Si l’on excepte le manque de considération de la FIFA, est-ce que le monde du football t’a aidé ?
River Plate est l’institution qui m’a le plus soutenue. Topo était un spécialiste du club. Il était aussi apprécié des dirigeants. Il y a quelques mois, River à d’ailleurs rebaptisé la salle de presse du nom de Topo. Ils m’ont aussi aidé économiquement, notamment pour les frais d’avocat brésiliens. Je leur serai éternellement reconnaissante pour ce qu’ils ont fait pour ma famille.
Ce soir, le Barça et l’Atlético se sont mis d’accord pour médiatiser le hastag #justiciaparatopo.

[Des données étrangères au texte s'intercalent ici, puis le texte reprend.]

-- ==== Sys2Proof/Certificates/Slice0/Obligations.lean ====
section
/-! DEFINITION. The statements for the provers. A next state is written as the state it changes, so that everything not
written is unchanged: that is the frame of the command. -/

section Statements

open Sys2Proof Sys2Proof.Machine

/-! ### The queue of commands -/

/-- A step takes the command at the front of the queue and runs it on the state with the rest. On an empty queue the block
idles (the model's choice, log entry 7). -/
def Obligations.StepTakesTheFront : Prop :=
  (∀ (c : Instr) (rest : List Instr) (s : State),
    step { s with pending := c :: rest } = exec c { s with pending := rest })
  ∧ ∀ s : State, s.pending = [] → step s = .next s

/-! ### Reset and the start of operation (R177, R179) -/

/-- The value of every block after reset, by the tables of R1, R31, R45, R49, R56, R63, R73, R100, R126, R136, R155, R165,
R166, R168 and R178. -/
def Obligations.ResetValues : Prop :=
  (∀ c, State.reset.channel c =
    { state := .off, priority := .normal, mode := .once, pacer := none, policy := .halt,
      wants := { half := false, pass := false, fail := true, overrun := false }, ring := [], position := 0,
      doneInPass := 0, head := .none, haltReason := none, heldPassEnd := false, passCount := 0, overrunCount := 0,
      failureCount := 0, lastResult := none, pauseTimer := none, passGap := none, arriving := none })
  ∧ State.reset.poolFree = 128
  ∧ (∀ n, State.reset.slot n = { target := none, inFlight := false })
  ∧ (∀ a, State.reset.staging.read a = 0) ∧ State.reset.staging.wf = true
  ∧ State.reset.tickets = [] ∧ State.reset.nextTicket = 0
  ∧ (∀ p, State.reset.busy.get p = none ∧ (State.reset.arbiter p).grant = none
    ∧ State.reset.candidateHeads p = [] ∧ State.reset.candidateTickets p = []
    ∧ State.reset.portState p = .idle ∧ (State.reset.engine p).phase = .none
    ∧ (State.reset.engine p).transaction = none ∧ (State.reset.engine p).attempts = 0
    ∧ (State.reset.engine p).segment = none ∧ (State.reset.engine p).confirmed = 0
    ∧ (State.reset.engine p).abortRequested = false ∧ (State.reset.engine p).scratch = List.replicate 16 0
    ∧ (State.reset.engine p).record = none ∧ (State.reset.engine p).transactions = 0
    ∧ (State.reset.engine p).failures = 0 ∧ (State.reset.engine p).recoveries = 0
    ∧ (State.reset.engine p).recovery = none ∧ (State.reset.engine p).recoveryAttempt = 0
    ∧ (State.reset.engine p).ptResetRequested = false)
  ∧ (∀ n, State.reset.pacer n =
    { running := false, period := 1000, mode := .repeat_, remaining := 0, expiryCount := 0, expiring := false })
  ∧ State.reset.out.notices.held = [] ∧ State.reset.out.notices.nextNumber = 0
  ∧ State.reset.out.notices.muted = false ∧ State.reset.out.notices.attnLow = false
  ∧ State.reset.out.notices.counters =
    { created := 0, merged := 0, discarded := 0, acknowledged := 0, retransmissions := 0, muteEntries := 0,
      strayAcks := 0 }
  ∧ State.reset.out.reply = .empty ∧ State.reset.out.sending = none
  ∧ State.reset.interp = { cache := none, executing := false }
  ∧ State.reset.link = { deframer := .hunt, gapTimer := none, received := [], inbox := [],
                         counters := { commandFrames := 0, acknowledgements := 0, gapDiscards := 0, badFrames := 0,
                                       crcErrors := 0, inboxOverruns := 0, duplicates := 0 } }
  ∧ State.reset.replay.phase = .none ∧ State.reset.replay.abortRequested = false
  ∧ State.reset.replay.scriptLength = 0 ∧ State.reset.replay.bytesRead = 0 ∧ State.reset.replay.pointer = 8
  ∧ State.reset.replay.index = 1 ∧ State.reset.replay.executed = 0 ∧ State.reset.replay.buffer = []

/-- POWER_ON_RESET and a low RESET_N of at least 10 microseconds put every block at its reset value and hold the part, link
counters included; a shorter low is ignored; and while it is held the part takes no event but those that end the hold. The
sampled straps stay as they were. That the system state of the held part is STARTING is the model's choice (log entry 3), and
that each of the two causes leaves a hold of the other in place, so that the part stays held until both have ended, is the
model's reading (DEDUCED, log entry 4). -/
def Obligations.ResetHoldsThePart : Prop :=
  (∀ s : State, exec .powerOnReset s =
    .next { State.reset with pending := s.pending, straps := s.straps, resetNLow := s.resetNLow })
  ∧ (∀ (s : State) (micros : Nat), 10 ≤ micros → exec (.resetNLow micros) s =
    .next { State.reset with pending := s.pending, straps := s.straps, powerOnHold := s.powerOnHold,
                             resetNLow := true })
  ∧ (∀ (s : State) (micros : Nat), micros < 10 → exec (.resetNLow micros) s = .next s)
  ∧ ∀ (c : Instr) (s : State), s.operating = false → c ≠ .powerOnReset → (∀ m, c ≠ .resetNLow m) →
    (∀ st ln, c ≠ .resetNRelease st ln) → (∀ st ln, c ≠ .supplyValid st ln) → exec c s = .next s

Ça a été difficile de les convaincre ?
En réalité, je n’avais rien demandé. Ce sont des collègues catalans de Topo (il a vécu 4 ans à Barcelone, ndlr) qui ont demandé au club de faire quelque chose. Xavi, Iniesta et les Argentins du groupe, Messi et Masche, ont fait en sorte que le club donne facilement son accord. Je suis très flattée du geste des joueurs et des dirigeants du Barça. Je suis aussi très reconnaissante envers l’Atlético. Avant le match, El Cholo m’a appelé pour me dire qu’il mettait à disposition tout l’Atlético Madrid pour que l’exposition médiatique soit la plus importante possible. Ce dimanche soir, les deux équipes montreront une pancarte avec l’image de Topo et le hastag #justiciaparatopo. On veut que tous les gens qui suivent le match dans les tribunes ou à la télé relaient ce hastag-là sur les réseaux sociaux pour pousser la justice brésilienne à rouvrir l’enquête sur les circonstances du drame. C’est tout ce que je souhaite. La vérité et la paix.